• [How to complete this task]:
Only the lines from the top of the material through the line containing "vector's name stands" should be restated, each one exactly.

----

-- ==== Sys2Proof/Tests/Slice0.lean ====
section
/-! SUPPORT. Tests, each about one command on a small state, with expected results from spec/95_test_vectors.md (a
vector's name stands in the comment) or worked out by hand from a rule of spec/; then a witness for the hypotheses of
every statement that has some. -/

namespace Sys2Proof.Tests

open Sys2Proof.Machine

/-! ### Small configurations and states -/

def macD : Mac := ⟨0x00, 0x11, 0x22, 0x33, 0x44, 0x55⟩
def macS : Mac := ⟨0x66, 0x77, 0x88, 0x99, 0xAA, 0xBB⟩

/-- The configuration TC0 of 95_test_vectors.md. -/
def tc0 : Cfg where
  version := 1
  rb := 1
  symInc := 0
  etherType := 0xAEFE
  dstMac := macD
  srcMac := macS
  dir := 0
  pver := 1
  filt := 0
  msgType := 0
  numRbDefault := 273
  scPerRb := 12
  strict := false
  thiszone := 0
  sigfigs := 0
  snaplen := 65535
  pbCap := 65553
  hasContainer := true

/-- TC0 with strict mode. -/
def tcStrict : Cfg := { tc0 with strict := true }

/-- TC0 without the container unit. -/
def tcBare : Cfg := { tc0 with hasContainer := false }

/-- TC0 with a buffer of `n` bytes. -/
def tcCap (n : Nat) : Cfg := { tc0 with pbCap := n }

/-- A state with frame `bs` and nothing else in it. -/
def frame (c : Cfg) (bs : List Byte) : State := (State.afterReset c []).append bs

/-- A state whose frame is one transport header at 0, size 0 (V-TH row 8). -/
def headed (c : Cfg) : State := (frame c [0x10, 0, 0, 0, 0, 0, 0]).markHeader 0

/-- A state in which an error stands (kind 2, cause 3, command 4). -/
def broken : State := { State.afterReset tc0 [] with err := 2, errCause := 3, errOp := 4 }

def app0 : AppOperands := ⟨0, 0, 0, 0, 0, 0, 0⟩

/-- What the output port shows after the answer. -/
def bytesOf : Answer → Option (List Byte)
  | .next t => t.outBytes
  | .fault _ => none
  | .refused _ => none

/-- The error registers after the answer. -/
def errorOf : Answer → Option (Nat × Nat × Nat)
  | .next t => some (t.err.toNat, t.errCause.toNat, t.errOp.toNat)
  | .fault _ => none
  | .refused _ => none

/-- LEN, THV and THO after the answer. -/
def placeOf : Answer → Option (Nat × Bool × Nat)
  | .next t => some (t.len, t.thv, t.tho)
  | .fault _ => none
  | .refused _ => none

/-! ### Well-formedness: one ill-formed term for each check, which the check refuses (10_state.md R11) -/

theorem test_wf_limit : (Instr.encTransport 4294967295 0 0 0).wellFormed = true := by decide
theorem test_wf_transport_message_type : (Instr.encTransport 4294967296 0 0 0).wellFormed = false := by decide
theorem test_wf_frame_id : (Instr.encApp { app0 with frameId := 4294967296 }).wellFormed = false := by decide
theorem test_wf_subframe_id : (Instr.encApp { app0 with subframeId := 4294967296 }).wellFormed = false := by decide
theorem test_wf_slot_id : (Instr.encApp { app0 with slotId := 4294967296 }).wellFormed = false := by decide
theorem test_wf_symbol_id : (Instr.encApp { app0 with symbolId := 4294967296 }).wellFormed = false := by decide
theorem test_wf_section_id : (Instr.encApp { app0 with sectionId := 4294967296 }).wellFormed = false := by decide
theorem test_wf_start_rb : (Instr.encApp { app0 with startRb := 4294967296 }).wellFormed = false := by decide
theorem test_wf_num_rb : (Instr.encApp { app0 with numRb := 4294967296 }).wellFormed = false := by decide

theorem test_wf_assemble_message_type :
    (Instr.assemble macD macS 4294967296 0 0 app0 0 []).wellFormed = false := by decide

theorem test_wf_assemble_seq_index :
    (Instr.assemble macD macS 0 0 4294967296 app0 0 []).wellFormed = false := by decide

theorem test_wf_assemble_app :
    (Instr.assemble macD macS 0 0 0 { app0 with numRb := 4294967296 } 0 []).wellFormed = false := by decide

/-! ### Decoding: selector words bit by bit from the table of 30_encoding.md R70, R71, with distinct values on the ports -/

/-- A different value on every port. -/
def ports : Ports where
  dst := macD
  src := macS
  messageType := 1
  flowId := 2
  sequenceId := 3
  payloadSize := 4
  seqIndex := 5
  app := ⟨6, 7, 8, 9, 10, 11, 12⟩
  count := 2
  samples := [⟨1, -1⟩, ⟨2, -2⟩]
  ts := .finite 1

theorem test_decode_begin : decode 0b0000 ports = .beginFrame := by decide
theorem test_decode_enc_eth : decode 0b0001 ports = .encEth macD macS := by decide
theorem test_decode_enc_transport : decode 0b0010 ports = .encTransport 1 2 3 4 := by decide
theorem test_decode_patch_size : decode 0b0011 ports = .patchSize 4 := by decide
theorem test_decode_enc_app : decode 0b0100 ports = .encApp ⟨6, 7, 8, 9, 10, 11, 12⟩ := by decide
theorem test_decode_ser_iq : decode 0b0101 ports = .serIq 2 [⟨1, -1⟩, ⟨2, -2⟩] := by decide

----

• [Response]:
-- ==== Sys2Proof/Tests/Slice0.lean ====
section
/-! SUPPORT. Tests, each about one command on a small state, with expected results from spec/95_test_vectors.md (a
vector's name stands in the comment) or worked out by hand from a rule of spec/; then a witness for the hypotheses of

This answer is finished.